В оставшиеся дни никаких дел у меня не было. Я осмотрел атомный реактор, бывшую военную академию и центр подготовки специалистов по «психологической войне», Пастеровский научно-исследовательский институт, электростанции Даним и Ангкроет, цветочные плантации, озера и водопады Далата… Жил я по-прежнему в гостинице вместе с другими работниками канцелярии премьер-министра, но постоянно навещал тетушку Ха, обедал у них, а как-то раз даже заночевал. Пейзажи Далата очаровали меня. Я прихватил бумагу, кисти, краски, мольберт; но оставил их у тетушки Ха, и так ни разу к ним и не притронулся…

* * *

Бывая у тетушки, я вскоре понял: семейная жизнь Лан не удалась. Тетушка, поглядывая на нее, вздыхала и говорила мне: «Бедняжка, не повезло ей!..» Лан с мужем, узнал я, давно уже не живут вместе, у него, вроде, есть другая семья. Подробных расспросов я избегал. Зато меня самого тетушка Ха о чем только не спрашивала. Конечно, она любила меня, но, понимал я, ее занимали не только мои личные дела; очень уж ей хотелось разобраться в том, что происходит на Севере и что это, собственно, такое — социализм. В первую нашу встречу она удивилась несказанно: как же так, я до сих пор не женат?

— Да у нас там, — отвечал я ей, смеясь, — женятся очень поздно.
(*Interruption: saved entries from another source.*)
-- ==== Sys2Proof/Machine/Power.lean ====
section
/-! DEFINITION. Power: domains and their transitions (R403–R405), frequency and voltage (R409–R413), the supply throttle
(R398–R400), the power cap and the thermal limits (R415–R417). -/

namespace Sys2Proof.Machine

/-! ### Power state tables (R410, R413) -/

/-- The active power state table of a die, and a field of its measured bytes. -/
def State.pst (s : State) (die : Nat) : Option TableRec := s.table 8 die 0
def pstPoints (t : TableRec) : Nat := snapRd t 6 1
def pstFreq (t : TableRec) (p : Nat) : Nat := snapRd t (0x40 + 16 * p) 2
def pstVmin (t : TableRec) (p : Nat) : Nat := snapRd t (0x42 + 16 * p) 2
def pstVmax (t : TableRec) : Nat := snapRd t 0x10 2
def pstVret (t : TableRec) : Nat := snapRd t 0x20 2
/-- The first point whose FREQ is at least `f`. -/
def pstPoint (t : TableRec) (f : Nat) : Option Nat := (List.range (pstPoints t)).find? fun p => decide (f ≤ pstFreq t p)
/-- vreq(f) (R410). -/
def vreq (t : TableRec) (f : Nat) : Option Nat := (pstPoint t f).map (pstVmin t)
/-- Bias and assist of a point, and of retention, as 6 bytes (R412). -/
def pointBias (t : TableRec) (p : Nat) : Nat := snapRd t (0x44 + 16 * p) 6
def retBias (t : TableRec) : Nat := snapRd t 0x22 6

/-! ### Ceilings and actual values (R399, R400, R411, R412) -/

/-- The supply ceiling: `PWR.DIP_FREQ` while throttled, then the steps of the release. -/
def supplyCeil (s : State) : Nat :=
  if !s.power.throttle then 2000 else if s.reg Obj.pwrSupplyState = 2 then s.reg Obj.pwrDipFreq else s.power.ceil
/-- `PWR.DOM_CEIL`: the smallest ceiling in force on a domain. -/
def domCeil (s : State) (id : Nat) : Nat :=
  let c := min (s.reg (Obj.pwrThermCeil 4)) (s.reg (Obj.pwrThermCeil 5))
  min (min (s.reg Obj.pwrCapCeil) (supplyCeil s)) (if isDvfs id then min c (s.reg (Obj.pwrThermCeil (dieOfDomain id))) else c)
/-- The frequency a domain may run at, by its request and the ceilings. -/
def reqFreq (s : State) (id : Nat) : Nat := s.reg (ofUnit Obj.pwrDomFreqReq (requester id))
def reqVolt (s : State) (id : Nat) : Nat := s.reg (ofUnit Obj.pwrDomVoltReq (requester id))
def freqGoal (s : State) (id : Nat) : Nat := min (reqFreq s id) (domCeil s (requester id)) / 25 * 25
/-- Bias and assist of the point that the requested frequency selects, once the voltage holds it (R412). -/
def refreshBias (s : State) (id : Nat) : State :=
  match (s.pst (dieOfDomain id)).bind fun t => (pstPoint t (reqFreq s id)).map fun p => (t, p) with
  | some (t, p) => if pstVmin t p ≤ s.reg (ofUnit Obj.pwrDomVolt id) then setBias s id (pointBias t p) else s
  | none => s
/-- The actual frequency of a domain: lowered at once, raised only where the actual voltage suffices (R411). -/
def refreshFreq (s : State) (id : Nat) : State :=
  if !s.domOn id then s
  else
    let f := freqGoal s id
    let enough := (((s.pst (dieOfDomain id)).bind fun t => vreq t f).map fun v => decide (v ≤ s.reg (ofUnit Obj.pwrDomVolt id))).getD false
    let s := refreshBias s id
    if f ≤ s.reg (ofUnit Obj.pwrDomFreq id) ∨ enough then s.setReg (ofUnit Obj.pwrDomFreq id) f else s
/-- A DVFS domain and what follows it, after a request. -/
def refreshFollowers (s : State) (id : Nat) : State := forAll (followers id) (fun i s => refreshFreq s i) s
/-- The DVFS domains. -/
def dvfsDomains : List Nat := (List.range 0x110)
/-- The actual frequencies after a ceiling has moved. -/
def refreshAll (s : State) : State := forAll ((List.range 0x120).filter s.domOn) (fun id s => refreshFreq s id) s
В словах ее ощущалось неподдельное преклонение перед Севером и революцией; но сколько же на все это наложилось нелепостей и предрассудков. Наверно, в голове у Лан была такая же путаница, только она почти ни о чем не спрашивала и сама говорила мало, все больше слушала. Особенно много недоразумений возникало вот по какому поводу: не станут ли северяне мстить, не начнут ли преследовать? Да и немудрено ожесточиться, считая, будто все тут (понимай — в оккупированных прежде районах) изменники. Но, едва тетушка заводила такие речи, Лан, сидевшая рядом, обычно останавливала ее:

— Ах, мама, вы бы лучше послушали…

Я понимал, Лан смотрит на это по-своему. Нет, она страшилась не строгостей, даже не репрессий, а унижения и позора. И потому особенно блюла свое достоинство. Это сказывалось и на наших каждодневных встречах. Она была со мною мила и сердечна, но сохраняла между нами некую дистанцию, барьер, словно говоря: «Вот я — такая, как есть; да, я — жена сайгонского офицера, но мне стыдиться нечего!..»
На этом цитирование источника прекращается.